[[ The data, beginning ]]

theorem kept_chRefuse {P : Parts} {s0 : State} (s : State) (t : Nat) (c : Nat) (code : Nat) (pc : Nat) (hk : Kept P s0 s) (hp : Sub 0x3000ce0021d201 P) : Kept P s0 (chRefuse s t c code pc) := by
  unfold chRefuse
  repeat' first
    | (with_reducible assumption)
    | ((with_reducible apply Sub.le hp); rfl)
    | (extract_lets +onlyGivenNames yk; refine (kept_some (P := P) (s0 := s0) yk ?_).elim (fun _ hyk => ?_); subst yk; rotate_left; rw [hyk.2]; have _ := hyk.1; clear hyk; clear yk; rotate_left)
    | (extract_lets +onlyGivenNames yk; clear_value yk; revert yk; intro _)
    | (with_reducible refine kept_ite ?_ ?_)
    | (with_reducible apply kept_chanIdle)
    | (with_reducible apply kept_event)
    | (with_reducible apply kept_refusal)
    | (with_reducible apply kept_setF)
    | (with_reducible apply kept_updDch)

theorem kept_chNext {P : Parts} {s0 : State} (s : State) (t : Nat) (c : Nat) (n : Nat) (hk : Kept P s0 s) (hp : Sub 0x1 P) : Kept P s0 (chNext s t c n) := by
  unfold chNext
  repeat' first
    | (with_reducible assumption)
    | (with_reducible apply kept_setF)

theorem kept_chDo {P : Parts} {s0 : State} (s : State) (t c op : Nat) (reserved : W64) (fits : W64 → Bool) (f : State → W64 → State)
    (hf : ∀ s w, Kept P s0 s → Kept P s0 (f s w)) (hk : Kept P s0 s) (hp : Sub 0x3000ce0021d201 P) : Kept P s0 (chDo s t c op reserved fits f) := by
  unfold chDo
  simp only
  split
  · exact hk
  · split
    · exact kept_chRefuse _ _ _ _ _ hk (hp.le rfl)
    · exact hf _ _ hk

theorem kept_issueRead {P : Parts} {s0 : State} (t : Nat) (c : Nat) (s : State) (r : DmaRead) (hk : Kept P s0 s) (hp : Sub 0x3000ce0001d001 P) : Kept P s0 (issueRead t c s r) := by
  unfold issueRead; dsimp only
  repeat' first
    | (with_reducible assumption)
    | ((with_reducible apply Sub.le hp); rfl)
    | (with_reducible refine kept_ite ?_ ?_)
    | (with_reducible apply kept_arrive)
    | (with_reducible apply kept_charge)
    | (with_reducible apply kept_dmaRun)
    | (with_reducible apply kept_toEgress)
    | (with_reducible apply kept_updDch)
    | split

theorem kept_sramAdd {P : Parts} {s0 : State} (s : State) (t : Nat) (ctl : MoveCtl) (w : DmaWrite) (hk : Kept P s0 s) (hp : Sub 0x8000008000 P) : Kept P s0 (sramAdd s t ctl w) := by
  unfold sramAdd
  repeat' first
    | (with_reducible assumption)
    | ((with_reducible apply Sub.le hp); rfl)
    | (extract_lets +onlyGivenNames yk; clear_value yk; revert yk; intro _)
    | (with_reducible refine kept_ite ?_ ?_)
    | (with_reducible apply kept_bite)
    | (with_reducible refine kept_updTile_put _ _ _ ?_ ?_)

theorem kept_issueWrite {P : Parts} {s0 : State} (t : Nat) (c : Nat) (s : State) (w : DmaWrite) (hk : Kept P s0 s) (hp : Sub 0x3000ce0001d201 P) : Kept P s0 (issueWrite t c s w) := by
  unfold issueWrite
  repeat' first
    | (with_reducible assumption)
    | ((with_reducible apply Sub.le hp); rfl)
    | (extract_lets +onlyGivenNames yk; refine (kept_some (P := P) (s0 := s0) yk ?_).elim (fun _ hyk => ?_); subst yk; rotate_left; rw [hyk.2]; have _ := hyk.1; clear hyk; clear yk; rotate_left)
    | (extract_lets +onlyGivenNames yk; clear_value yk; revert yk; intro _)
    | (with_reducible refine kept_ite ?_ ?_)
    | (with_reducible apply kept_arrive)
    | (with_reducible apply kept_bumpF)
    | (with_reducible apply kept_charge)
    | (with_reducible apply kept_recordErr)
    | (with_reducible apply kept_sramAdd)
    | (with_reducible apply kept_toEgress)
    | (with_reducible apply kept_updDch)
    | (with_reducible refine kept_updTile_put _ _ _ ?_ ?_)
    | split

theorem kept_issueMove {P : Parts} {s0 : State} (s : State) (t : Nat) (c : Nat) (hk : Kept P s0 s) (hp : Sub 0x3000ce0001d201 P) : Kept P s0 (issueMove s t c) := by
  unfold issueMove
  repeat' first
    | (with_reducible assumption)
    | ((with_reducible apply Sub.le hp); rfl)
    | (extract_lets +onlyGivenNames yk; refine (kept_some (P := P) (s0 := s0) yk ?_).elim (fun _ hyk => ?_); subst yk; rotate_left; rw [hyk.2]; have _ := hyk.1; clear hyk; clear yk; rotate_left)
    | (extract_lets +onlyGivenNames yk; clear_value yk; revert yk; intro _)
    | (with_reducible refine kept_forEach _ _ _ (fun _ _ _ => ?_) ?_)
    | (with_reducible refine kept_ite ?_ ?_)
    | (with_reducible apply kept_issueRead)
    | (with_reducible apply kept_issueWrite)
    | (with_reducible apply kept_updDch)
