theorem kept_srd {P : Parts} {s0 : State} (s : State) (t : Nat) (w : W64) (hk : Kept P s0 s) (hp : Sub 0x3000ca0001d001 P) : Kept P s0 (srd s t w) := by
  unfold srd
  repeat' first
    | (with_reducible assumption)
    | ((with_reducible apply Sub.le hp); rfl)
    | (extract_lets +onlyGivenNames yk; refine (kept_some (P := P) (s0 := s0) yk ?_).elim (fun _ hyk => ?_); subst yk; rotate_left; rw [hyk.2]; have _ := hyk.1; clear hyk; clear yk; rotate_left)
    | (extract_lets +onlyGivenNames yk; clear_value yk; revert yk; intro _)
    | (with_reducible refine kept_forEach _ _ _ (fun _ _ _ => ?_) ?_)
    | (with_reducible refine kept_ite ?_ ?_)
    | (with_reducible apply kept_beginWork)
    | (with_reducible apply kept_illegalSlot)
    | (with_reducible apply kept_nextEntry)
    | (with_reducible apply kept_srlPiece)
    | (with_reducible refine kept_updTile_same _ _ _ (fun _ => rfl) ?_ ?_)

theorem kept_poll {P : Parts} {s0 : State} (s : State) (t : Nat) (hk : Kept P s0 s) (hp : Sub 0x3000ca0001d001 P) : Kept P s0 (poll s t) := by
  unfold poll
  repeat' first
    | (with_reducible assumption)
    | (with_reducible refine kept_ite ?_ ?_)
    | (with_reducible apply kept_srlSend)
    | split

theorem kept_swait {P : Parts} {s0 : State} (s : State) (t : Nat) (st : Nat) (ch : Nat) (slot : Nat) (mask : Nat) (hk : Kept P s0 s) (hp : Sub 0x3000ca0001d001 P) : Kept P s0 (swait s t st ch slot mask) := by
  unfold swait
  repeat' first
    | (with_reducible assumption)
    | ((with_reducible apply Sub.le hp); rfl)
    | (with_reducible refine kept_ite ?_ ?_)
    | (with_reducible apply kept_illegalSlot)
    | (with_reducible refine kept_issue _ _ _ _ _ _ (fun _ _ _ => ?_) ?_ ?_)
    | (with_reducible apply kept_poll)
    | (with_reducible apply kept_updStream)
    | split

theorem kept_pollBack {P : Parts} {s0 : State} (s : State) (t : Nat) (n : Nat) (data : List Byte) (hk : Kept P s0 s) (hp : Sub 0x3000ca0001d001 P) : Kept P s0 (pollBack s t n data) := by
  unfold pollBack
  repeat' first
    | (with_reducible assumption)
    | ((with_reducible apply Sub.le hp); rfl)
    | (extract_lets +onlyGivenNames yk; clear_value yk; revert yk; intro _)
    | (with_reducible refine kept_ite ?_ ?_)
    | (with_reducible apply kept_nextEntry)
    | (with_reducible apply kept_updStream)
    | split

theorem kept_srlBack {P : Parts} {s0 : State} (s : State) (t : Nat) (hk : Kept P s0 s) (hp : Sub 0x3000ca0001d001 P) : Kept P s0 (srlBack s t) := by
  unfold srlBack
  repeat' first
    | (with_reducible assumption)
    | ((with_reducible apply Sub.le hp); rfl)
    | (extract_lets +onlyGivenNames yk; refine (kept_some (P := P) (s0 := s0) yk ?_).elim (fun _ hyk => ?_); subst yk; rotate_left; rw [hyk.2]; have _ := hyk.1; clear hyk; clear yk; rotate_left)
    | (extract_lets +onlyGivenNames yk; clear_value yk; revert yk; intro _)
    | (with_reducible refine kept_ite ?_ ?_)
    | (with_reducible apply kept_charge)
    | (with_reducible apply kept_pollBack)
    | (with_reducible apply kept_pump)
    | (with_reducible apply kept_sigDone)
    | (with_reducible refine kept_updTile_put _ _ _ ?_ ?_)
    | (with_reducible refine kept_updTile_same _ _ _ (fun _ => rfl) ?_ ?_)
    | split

[[ The data, end ]]

*Task prompt:*
Tell how many lines in the material hold the word "exact". Reply with the number only.

*Reply:*
3